In such examinations, we have assumed the authenticity of all documents submitted to us as originals, the conformity to the originals of all documents submitted to us as copies and the authenticity of the originals of all documents submitted to us as copies. We have also assumed the legal capacity of all natural persons, the genuineness of the signatures of persons signing all documents in connection with which this opinion is rendered, the authority of such persons signing on behalf of the parties thereto and the due authorization, execution and delivery of all documents by the parties thereto other than the Company. We
have not independently established or verified any facts relevant to the opinions expressed herein, but have relied upon statements and representations of other officers and other representatives of the Company and others as to factual matters.
Based upon the foregoing, and subject to the assumptions, limitations and qualifications hereinafter set forth, it is our opinion that the Common Stock to be issued pursuant to the Plan will, when issued and delivered in accordance with the Plan provisions, be validly issued, fully paid and nonassessable.
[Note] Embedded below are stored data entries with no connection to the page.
/-! ### One step of each instruction, micro-step and agent -/

/-- V-E12. -/
theorem test_encode_document_example :
    after (exec (.encode true 1 0x2C) (one (task .idle []) [])) (·.trace) = some [.rsp 0 .ok 0 (some 0x0101002C)] := by
  decide +kernel
/-- V-E44. -/
theorem test_encode_violation :
    after (exec (.encode true 255 0x1234) (one (task .idle []) [])) (·.trace) = some [.rsp 0 .errCs 0xFF none] := by
  decide +kernel
/-- V-I1. -/
theorem test_init_from_reset :
    after (exec .init (one (task .idle []) [])) (fun t => (t.ready, t.ieDone, t.nvicSpi, (t.bank 2).nvic)) =
      some (true, true, false, true) := by decide +kernel
/-- V-I3. -/
theorem test_init_during_transfer :
    after (exec .init { running [] with reqs := (running []).reqs ++ [task .idle []], cmdReq := 1 })
      (fun t => (t.nvicSpi, t.en, t.trace)) = some (true, true, [.rsp 1 .ok 0 none]) := by decide +kernel
/-- V-T2. -/
theorem test_transceive_accepted :
    after (exec (.transceive 0x20000000 0x20000100 64 (some ⟨7⟩)) (ready (task .idle []) []))
      (fun t => (t.waitq, t.phase 0, (t.latch 0).n, (t.latch 0).cb)) = some ([0], .t1, 64, some ⟨7⟩) := by decide +kernel
/-- V-T4. -/
theorem test_transceive_too_long :
    after (exec (.transceive 0x20000000 0x20000100 0x00010000 none) (one (task .idle []) []))
      (fun t => (t.trace, t.phase 0)) = some ([.rsp 0 .errLen 0x00010000 none], .idle) := by decide +kernel
/-- V-T7 to V-T11, V-T13, V-T15, V-T16, V-T17. -/
theorem test_transceive_refused :
    refusal (exec (.transceive 0x20000000 0x20000100 1 none) (one (task .idle []) [])) = some .notReady ∧
    refusal (exec (.transceive 0x20000000 0x20000100 0 none) (ready (task .idle []) [])) = some .zeroLength ∧
    refusal (exec (.transceive 0x20000002 0x20000100 1 none) (ready (task .idle []) [])) = some .misalignedBuffer ∧
    refusal (exec (.transceive 0x20000000 0x20000101 1 none) (ready (task .idle []) [])) = some .misalignedBuffer ∧
    refusal (exec (.transceive 0xFFFFFFFC 0x20000100 2 none) (ready (task .idle []) [])) = some .regionPastTop ∧
    refusal (exec (.transceive 0x20000000 0x20000004 2 none) (ready (task .idle []) [])) = some .regionsOverlap ∧
    refusal (exec (.transceive 0x20000000 0x20000000 1 none) (ready (task .idle []) [])) = some .regionsOverlap ∧
    refusal (exec (.transceive 0x20000FFC 0x20000100 2 none) (ready (task .idle []) [])) = some .regionNotMapped ∧
    refusal (exec .init (running [])) = some (.requesterBusy 0) := by decide +kernel
/-- V-T12. -/
theorem test_transceive_ends_at_top :
    after (exec (.transceive 0xFFFFFFF8 0x20000100 2 none) (ready (task .idle []) [])) (·.phase 0) = some .t1 := by
  decide +kernel
/-- V-G1, V-G8. -/
theorem test_register_issue :
    after (exec (.gpioRegister 0 4 .fall ⟨1⟩) (one (task .idle []) [])) (fun t => (t.latch 0, t.phase 0)) =
      some (pinFour, .g1) ∧
    after (exec (.gpioRegister 3 0 .rise ⟨1⟩) (one (task .idle []) [])) (·.trace) =
      some [.rsp 0 .errBank 3 none] := by decide +kernel
/-- V-G9, V-G11. -/
theorem test_unregister :
    after (exec (.gpioUnregister 0 4) (bankZero (fun k => { hooked k with imr := 0x11 }) []))
      (fun t => ((t.bank 0).imr, (t.bank 0).hook[4])) = some (1, some ⟨1⟩) ∧
    after (exec (.gpioUnregister 3 7) (one (task .idle []) [])) (·.trace) =
      some [.rsp 0 .errBank 3 none] := by decide +kernel
/-- V-M3, V-M10: the four control words at `TPR`, and a reserved one. -/
theorem test_control_words :
    after (exec (.cwS0 true 0x0055) (running [])) (fun t => (t.trace, t.tpr, t.tcr, t.infl)) =
      some ([.spiTx 0x01000055], 0x20000008, 0, 2) ∧
    after (exec (.cwS1 true 0x002C) (running [])) (·.trace) = some [.spiTx 0x0101002C] ∧
    after (exec (.cwS2 false 0xABCD) (running [])) (·.trace) = some [.spiTx 0x0003ABCD] ∧
    after (exec (.cwS3 true 0xBEEF) (running [])) (·.trace) = some [.spiTx 0x0107BEEF] ∧
    after (step { running [.dmaTx] with mem := [(0x20000006, 2)] }) (·.trace) = some [.spiTx 0x00020000] := by
  decide +kernel
/-- V-M6, V-M7. -/
theorem test_dma_rx_bytes :
    after (step { running [.dmaRx 0xDEADBEEF] with tcr := 0, infl := 2 }) (fun t => (t.mem, t.rpr, t.rcr, t.done)) =
      some ([(0x20000100, 0xEF), (0x20000101, 0xBE), (0x20000102, 0xAD), (0x20000103, 0xDE)], 0x20000104, 1, false) ∧
    after (step { running [.dmaRx 0] with tcr := 0, rcr := 1 }) (fun t => (t.mem, t.done)) = some ([], true) := by
  decide +kernel
/-- V-T20 to V-T33. -/
theorem test_transceive_micro_steps :
    after (step { held .t1 [.task 0] with lock := none, waitq := [0] }) (fun t => (t.lock, t.waitq, t.phase 0)) =
      some (some 0, [], .t2) ∧
    after (step (held .t2 [.task 0])) (fun t => (t.cb, t.phase 0)) = some (some ⟨7⟩, .t3a) ∧
    after (step (held .t3a [.task 0])) (fun t => (t.tpr, t.tcr, t.rpr, t.rcr, t.phase 0)) =
      some (0x20000000, 2, 0x20000100, 2, .t3b) ∧
    after (step (held .t3b [.task 0])) (fun t => (t.nvicSpi, t.phase 0)) = some (true, .t3c) ∧
    after (step (held .t3c [.task 0])) (fun t => (t.en, t.phase 0)) = some (true, .t4) ∧
    after (step (held .t4 [.task 0])) (·.phase 0) = some .t4 ∧
    after (step { held .t4 [.task 0] with sig := true }) (fun t => (t.sig, t.phase 0)) = some (false, .t5) ∧
    after (step { held .t4 [.task 0] with sig := true, spiH := .d1 }) (·.phase 0) = some .t4 ∧
    after (step (held .t5 [.task 0])) (fun t => (t.lock, t.phase 0, t.trace)) =
      some (none, .idle, [.rsp 0 .ok 0 none]) := by decide +kernel
/-- V-T23: with `LOCK_ORDER = fifo` only the longest-waiting requester acquires. -/
theorem test_lock_order_fifo :
    let s := { ready (task .idle []) [] with
      reqs := [task .idle [], task .t1 [], task .t1 []], waitq := [1, 2]
      cfg := { Config.resetParams with lockOrder := .fifo } }
    s.enabled (.task 1) = true ∧ s.enabled (.task 2) = false ∧
      State.enabled { s with cfg := Config.resetParams } (.task 2) = true := by decide +kernel
/-- V-H1 to V-H10. -/
theorem test_spi_handler :
    after (step { running [.spi] with done := true }) (·.spiH) = some .a ∧
    after (step { running [.spi] with done := true, nvicSpi := false }) (·.spiH) = some .idle ∧
    after (step { handling .a [.spi] with done := true }) (fun t => (t.done, t.spiH)) = some (false, .b) ∧
    after (step { handling .b [.spi] with cb := some ⟨7⟩ }) (fun t => (t.trace, t.cb, t.spiH)) =
      some ([.cbInvoke ⟨7⟩], none, .c) ∧
    after (step (handling .b [.spi])) (fun t => (t.trace, t.spiH)) = some ([], .c) ∧
    after (step (handling .c [.spi])) (fun t => (t.sig, t.spiH)) = some (true, .d1) ∧
    after (step (handling .d1 [.spi])) (fun t => (t.en, t.spiH)) = some (false, .d2) ∧
    after (step (handling .d2 [.spi])) (fun t => (t.nvicSpi, t.spiH)) = some (false, .idle) := by decide +kernel
/-- V-G2, V-G4, V-G5, V-G6. -/
theorem test_registration_micro_steps :
    let s := fun ph imr =>
      { bankZero (fun k => { k with imr := imr }) [.task 0] with reqs := [task ph [] pinFour] }
    after (step (s .g1 0x11)) (fun t => ((t.bank 0).imr, t.phase 0)) = some (1, .g2) ∧
    after (step (s .g2 1)) (fun t => ((t.bank 0).mode[4], (t.bank 0).isr, t.phase 0)) = some (some .fall, 0, .g3) ∧
    after (step (s .g3 1)) (fun t => ((t.bank 0).hook[4], t.phase 0)) = some (some ⟨1⟩, .g4) ∧
    after (step (s .g4 1)) (fun t => ((t.bank 0).imr, t.phase 0, t.trace)) =
      some (0x11, .idle, [.rsp 0 .ok 0 none]) := by decide +kernel
/-- V-G13 to V-G28: the status bit after each mode, old level and new level. -/
theorem test_pin_event_modes :
    (([.rise, .fall, .high, .low] : List TrigMode).map fun m => [(false, false), (false, true), (true, false), (true, true)].map
      fun (old, new) => triggers (some m) old new true) =
      [[false, true, false, false], [false, false, true, false], [false, true, false, true], [true, false, true, false]] := by
  decide
/-- Step 12 of program P4. -/
theorem test_pin_event :
    after (step (bankZero (fun k => { k with mode := k.mode.set 4 (some .fall), level := 0x10 }) [.pin 0 4 false false]))
      (fun t => ((t.bank 0).isr, (t.bank 0).level)) = some (0x10, 0) := by decide +kernel
/-- V-G30 to V-G33, V-G37. -/
theorem test_dispatcher :
    after (step (bankZero (fun k => { k with isr := 0x10, imr := 0x10 }) [.gpio 0])) (fun t => (t.bank 0).disp) =
      some .entered ∧
    after (step (bankZero (fun k => { k with isr := 0x100, imr := 0x12 }) [.gpio 0])) (fun t => (t.bank 0).disp) =
      some .idle ∧
    after (step (bankZero (fun k => { k with isr := 0x10, imr := 0x10, nvic := false }) [.gpio 0]))
      (fun t => (t.bank 0).disp) = some .idle ∧
    after (step (bankZero (fun k => { k with isr := 0x110, imr := 0x11, disp := .entered }) [.gpio 0]))
      (fun t => ((t.bank 0).disp, (t.bank 0).isr)) = some (.scan 0x10 0, 0) ∧
    after (step (bankZero (fun k => { hooked k with disp := .scan 0x12 4 }) [.gpio 0]))
      (fun t => ((t.bank 0).disp, t.trace)) = some (.scan 0x12 5, [.hookInvoke 0 4 ⟨1⟩]) ∧
    after (step (bankZero (fun k => { hooked k with disp := .scan 0x80000001 31 }) [.gpio 0]))
      (fun t => ((t.bank 0).disp, t.trace)) = some (.idle, []) := by decide +kernel
/-- A requester's own store and load, and an access outside `Mapped`. -/
theorem test_own_access :
    after (step (one (task .idle [.store .word 0x20000000 0x0101002C]) [.task 0])) (·.mem) =
      some [(0x20000000, 0x2C), (0x20000002, 0x01), (0x20000003, 0x01)] ∧
    after (step { one (task .idle [.load .half 0x20000002]) [.task 0] with mem := [(0x20000002, 0x34), (0x20000003, 0x12)] })
      (fun t => t.reqs.map (·.lastRead)) = some [0x1234] ∧
    fault (step (one (task .idle [.load .byte 0x1FFFFFFF]) [.task 0])) = some (.unmappedAccess 0 0x1FFFFFFF) := by
  decide +kernel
Our opinion expressed above is subject to the qualifications that we express no opinion as to the applicability of, compliance with, or effect of any laws except those of the Commonwealth of Kentucky. The opinions expressed herein are based upon the laws in effect on the date hereof, and we assume no obligation to update, revise or supplement this opinion should such laws be changed by legislative action, judicial decision or otherwise.
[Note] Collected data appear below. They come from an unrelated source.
/-- A step that leaves the engine, the lock and the holder keeps the engine in step. -/
theorem EngineFollowsLock.congr (he : EngineFollowsLock s) (heng : t.engine = s.engine) (hlock : t.lock = s.lock)
    (hholder : ∀ h, s.lock = some h → t.phase h = s.phase h ∧ t.latch h = s.latch h) : EngineFollowsLock t := by
  cases hl : s.lock with
  | none =>
    have hstop := HolderEngine.congr (p := .t2) (q := Latch.zero) heng ((engineFollowsLock_of_free hl).mp he)
    exact (engineFollowsLock_of_free (hlock.trans hl)).mpr hstop
  | some h =>
    obtain ⟨hph, hlatch⟩ := hholder h hl
    rw [engineFollowsLock_of_held (hlock.trans hl), hph, hlatch]
    exact ((engineFollowsLock_of_held hl).mp he).congr heng

/-- A step of a requester that does not hold the lock, and that leaves the engine, keeps the engine in step. -/
theorem EngineFollowsLock.of_bystander (he : EngineFollowsLock s) (hx : MutualExclusion s) {r : Nat} {q q' : Requester}
    (hq : s.reqs[r]? = some q) (hfl : q.ph.inFlight = false) (hreqs : t.reqs = s.reqs.set r q')
    (hlock : t.lock = s.lock) (heng : t.engine = s.engine) : EngineFollowsLock t := by
  refine he.congr heng hlock fun h hl => ?_
  have hflight : (s.phase h).inFlight = true := (hx h).mpr hl
  rcases State.own_or_other hq hreqs h with ⟨rfl, -, -⟩ | hsame
  · rw [State.phase_of_get hq, hfl] at hflight
    cases hflight
  · exact hsame

/-- A requester in T2 to T5 holds the lock, and the engine is as its phase says. -/
theorem EngineFollowsLock.holder (he : EngineFollowsLock s) (hx : MutualExclusion s) {r : Nat} {q : Requester}
    (hq : s.reqs[r]? = some q) (hfl : q.ph.inFlight = true) : s.lock = some r ∧ HolderEngine s q.ph q.req := by
  have hl : s.lock = some r := (hx r).mp (by rwa [State.phase_of_get hq])
  refine ⟨hl, ?_⟩
  have hheld := (engineFollowsLock_of_held hl).mp he
  rwa [State.phase_of_get hq, State.latch_of_get hq] at hheld

/-- The engine after a step that sets the requester that holds the lock then. -/
theorem EngineFollowsLock.of_set {r : Nat} {q q' : Requester} (hq : s.reqs[r]? = some q)
    (hreqs : t.reqs = s.reqs.set r q') (hl : t.lock = some r) (h : HolderEngine t q'.ph q'.req) :
    EngineFollowsLock t := by
  rwa [engineFollowsLock_of_held hl, State.phase_of_set hq hreqs, State.latch_of_set hq hreqs, if_pos rfl, if_pos rfl]

/-- An engine that is not stopped serves a started transfer (rules R19, R107, R113). -/
theorem EngineFollowsLock.running (he : EngineFollowsLock s) (hx : MutualExclusion s) (hn : ¬ EngineStopped s) :
    ∃ h, s.lock = some h ∧ s.phase h = .t4 ∧ TransferRunning s (s.latch h) := by
  cases hl : s.lock with
  | none => exact absurd ((engineFollowsLock_of_free hl).mp he).1 hn
  | some h =>
    have hheld := (engineFollowsLock_of_held hl).mp he
    have hfl : (s.phase h).inFlight = true := (hx h).mpr hl
    cases hp : s.phase h <;> rw [hp] at hheld hfl
    case t4 => exact ⟨h, rfl, hp, hheld⟩
    case t2 | t3a | t3b | t3c | t5 => exact absurd hheld.1 hn
    all_goals cases hfl

/-- The engine after a step of the running transfer that leaves the requesters and the lock. -/
theorem EngineFollowsLock.of_running {h : Nat} (hl : t.lock = some h) (hp : t.phase h = .t4)
    (hr : TransferRunning t (t.latch h)) : EngineFollowsLock t := by
  rw [engineFollowsLock_of_held hl, hp]
  exact hr

/-! ### The steps of a running transfer (rules R110, R111, R130 to R135) -/

section
variable {q : Latch}

/-- While words are left to move, no handler runs and the counts of the descriptors agree (rules R35, R111). -/
theorem TransferRunning.moving (hr : TransferRunning s q) (hen : s.en = true) (hleft : s.tcr ≠ 0 ∨ s.rcr ≠ 0) :
    s.spiH = .idle ∧ s.sig = false ∧ s.nvicSpi = true ∧ s.cb = q.cb ∧ s.tcr.toNat + s.infl = s.rcr.toNat ∧
      (s.done = true ↔ s.rcr = 0) ∧ DescriptorsAt s q := by
  have hnot : ¬ AllMoved s q := fun ⟨htcr, hrcr, _⟩ => hleft.elim (absurd htcr) (absurd hrcr)
  cases hi : s.spiH <;> simp only [TransferRunning, hi] at hr
  case idle =>
    split at hr
    · exact absurd hr.1 (by simp [hen])
    · next hsig =>
      obtain ⟨-, hnvic, hcb, hcount, hdone, hdesc⟩ := hr
      exact ⟨rfl, Bool.eq_false_iff.mpr hsig, hnvic, hcb, hcount, hdone, hdesc⟩
  all_goals
    obtain ⟨-, -, -, -, -, hmoved⟩ := hr
    exact absurd hmoved hnot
We hereby consent to the filing of this opinion as Exhibit 5.1 to the Registration Statement and any reference to the name of our firm in the Registration Statement. In giving this consent, we do not admit that we are in the category of persons whose consent is required under Section 7 of the 1933 Act or the rules and regulations of the Commission promulgated thereunder.
This opinion is limited to the specific issues addressed herein, and no opinion may be inferred or implied beyond those expressly stated herein. This opinion is furnished to you in connection with the filing of the Registration Statement.